For MCP-specific escalation, per-tool approval modes force human review for high-risk operations while allowing automated flow for read-only tools10.

Defence 4: Sandbox and Network Isolation

Every Codex sandbox mode starts with network access disabled during the agent phase — where the model executes shell commands and reads files — which is where prompt injection and data exfiltration risks are highest10.

# Restrict sandbox to workspace writes only
sandbox_mode = "workspace-write"

# Control network access granularly
[sandbox_workspace_write]
network_access = false

# Or allow specific domains only
[features.network_proxy]
enabled = true
domains = { "api.github.com" = "allow" }

The Four-Step Pre-Deployment Audit Pipeline

Before any MCP server reaches production Codex CLI workflows, run this pipeline:

flowchart LR
    S1["Step 1\nDCI Scan"] --> S2["Step 2\nChain Analysis"]
    S2 --> S3["Step 3\nInjection Probe"]
    S3 --> S4["Step 4\nPolicy Lock"]
    style S1 fill:#e74c3c,color:#fff
    style S2 fill:#e67e22,color:#fff
    style S3 fill:#f39c12,color:#fff
    style S4 fill:#27ae60,color:#fff

Step 1 — DCI Scan

Run DCIChecker or equivalent static analysis against every MCP server in your config.toml. Cross-validate tool descriptions against source code. Flag any tool exhibiting Func-Over, Func-Un, or Eff-DL subtypes for immediate review1. Automated scanning at 96.73% F1 means false negatives are rare; false positives are cheap to verify manually1.

Step 2 — Chain Analysis

Map cross-tool dataflows. ChainFuzzer’s static extraction identifies source-to-sink paths with 96.49% edge precision2. For each identified chain, ask: does data from Tool A flow into a privileged operation in Tool B without sanitisation? If yes, insert a PostToolUse hook between the two operations or split the workflow across separate sandbox sessions.

Step 3 — Injection Probe

Use PI-Hunter’s source-aware methodology: enumerate every external data source each tool interacts with, then generate targeted test cases against each source3. Evolutionary exploitation over even a small number of iterations discovers latent injections that static defences miss3. Run probes against your actual Codex CLI configuration — hooks, approval policies, and sandbox settings included — to verify defence coverage.

Step 4 — Policy Lock

Once Steps 1-3 pass, lock the configuration:

# requirements.toml — enterprise enforcement
[enterprise]
allowed_sandbox_modes = ["workspace-write", "read-only"]
allowed_approval_policies = ["on-request"]

[enterprise.mcp]
allowlisted_servers = [
  "github-mcp-server",
  "internal-jira-mcp",
]
# All other MCP servers blocked at the enterprise level

Commit requirements.toml to the repository root. Codex CLI enforces these constraints regardless of individual developer config.toml settings10.

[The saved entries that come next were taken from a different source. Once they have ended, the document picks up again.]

-- ==== Sys2Proof/Machine/Ports.lean ====
section
/-!
DEFINITION. The meanings of the I/O port byte rows (spec/30_encoding.md R109, spec/41_register_file.md R155 to R158): each
port's write and its read.
-/

namespace Sys2Proof.Machine

/-- A port read returns one byte, zero-extended (R155). -/
def portRead (p : VgaPort) (s : State) : State := finishRead s ((vgaReadByte p 0 s).setWidth 32)

/-- PORT.SEQ_IDX: the sequencer index, port 0x3C4 (R155). -/
def execPortSeqIdx (op : PortOp) (s : State) : Host.Outcome State Fault Refusal :=
  match op with
  | .write v => .next { s with seqIdx := v }
  | .read => .next (portRead .seqIdx s)

/-- PORT.SEQ_DATA: `seq[seq_idx]`, port 0x3C5 (R155, R158). -/
def execPortSeqData (op : PortOp) (s : State) : Host.Outcome State Fault Refusal :=
  match op with
  | .write v => .next (seqStore v s)
  | .read => .next (portRead .seqData s)

/-- PORT.GDC_IDX: the graphics-controller index, port 0x3CE (R155). -/
def execPortGdcIdx (op : PortOp) (s : State) : Host.Outcome State Fault Refusal :=
  match op with
  | .write v => .next { s with gdcIdx := v }
  | .read => .next (portRead .gdcIdx s)

/-- PORT.GDC_DATA: `gdc[gdc_idx]`, port 0x3CF (R155, R158). -/
def execPortGdcData (op : PortOp) (s : State) : Host.Outcome State Fault Refusal :=
  match op with
  | .write v => .next (gdcStore v s)
  | .read => .next (portRead .gdcData s)

/-- PORT.CRTC_IDX: the CRTC index, port 0x3D4 (R155). -/
def execPortCrtcIdx (op : PortOp) (s : State) : Host.Outcome State Fault Refusal :=
  match op with
  | .write v => .next { s with crtcIdx := v }
  | .read => .next (portRead .crtcIdx s)

/-- PORT.CRTC_DATA: `crtc[crtc_idx]`, port 0x3D5, with the timing hook (R155, R157, R158). -/
def execPortCrtcData (op : PortOp) (s : State) : Host.Outcome State Fault Refusal :=
  match op with
  | .write v => .next (crtcStore v s)
  | .read => .next (portRead .crtcData s)

/-- PORT.WBANK: the write-bank register, reference port 0x3D8; it reads as a free value (R156). -/
def execPortWbank (op : PortOp) (s : State) : Host.Outcome State Fault Refusal :=
  match op with
  | .write v => .next { s with wbankReg := v }
  | .read => .next (portRead .wbank s)

/-- PORT.RBANK: the read-bank register, reference port 0x3D9; it reads as a free value (R156). -/
def execPortRbank (op : PortOp) (s : State) : Host.Outcome State Fault Refusal :=
  match op with
  | .write v => .next { s with rbankReg := v }
  | .read => .next (portRead .rbank s)

end Sys2Proof.Machine
end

Enterprise Governance Template

The following template codifies the four-step pipeline into repeatable enterprise governance. Adapt to your organisation’s change management process.

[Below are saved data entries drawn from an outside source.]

-- ==== Sys2Proof/Machine/Transactions.lean ====
section
/-!
DEFINITION. The meanings of the four host transactions (spec/41_register_file.md R154, spec/42_mapping.md R180, R187).
-/

namespace Sys2Proof.Machine

/-- IoWrite(port, n, v) (R154). -/
def execIoWrite (port : Half) (n : Width) (v : Word) (s : State) : Host.Outcome State Fault Refusal :=
  .next (ioWrite port n v s)

/-- IoRead(port, n) (R154). -/
def execIoRead (port : Half) (n : Width) (s : State) : Host.Outcome State Fault Refusal :=
  .next (finishRead s (ioRead port n s))

/-- MemWrite(addr, n, v) (R180): refused only where a byte reaches a Gen0 sub-mode whose function the configuration does
not supply (R188, R273). -/
def execMemWrite (addr : Word) (n : Width) (v : Word) (s : State) : Host.Outcome State Fault Refusal :=
  outcomeOf (memWrite addr n v s)

/-- MemRead(addr, n) (R187): refused only as R188 and R273 say. -/
def execMemRead (addr : Word) (n : Width) (s : State) : Host.Outcome State Fault Refusal :=
  outcomeOf (memRead addr n s)

end Sys2Proof.Machine
end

MCP Server Onboarding Checklist

## MCP Server: [server-name]
## Requested by: [team]
## Date: YYYY-MM-DD

### 1. DCI Scan
- [ ] DCIChecker run against all tool descriptions
- [ ] Zero Func-Un (undeclared functionality) findings
- [ ] Zero Eff-DL (data leakage) findings
- [ ] All Func-Over findings reviewed and accepted/mitigated

### 2. Chain Analysis
- [ ] Cross-tool dataflow map generated
- [ ] No unmediated source-to-sink paths to privileged operations
- [ ] PostToolUse hooks inserted for any mediated chains

### 3. Injection Probe
- [ ] PI-Hunter source-aware scan completed
- [ ] All identified injection vectors mitigated by hooks or approval policy
- [ ] Evolutionary exploitation run (minimum 3 iterations)

### 4. Policy Lock
- [ ] Server added to requirements.toml allowlist
- [ ] enabled_tools list defined (deny-by-default)
- [ ] Per-tool approval_mode set for write operations
- [ ] Sandbox mode confirmed as workspace-write or read-only

### Sign-off
- [ ] Security team approval
- [ ] config.toml and requirements.toml committed

Continuous Monitoring

MCP servers update independently of your configuration. Establish a recurring audit cadence:

flowchart TB
    A["Weekly: Hook log review\n(PostToolUse rejection rates)"] --> B["Monthly: DCI re-scan\n(server versions may change)"]
    B --> C["Quarterly: Full pipeline\n(Steps 1-4 re-run)"]
    C --> D["On change: Any MCP server\nversion bump triggers Step 1"]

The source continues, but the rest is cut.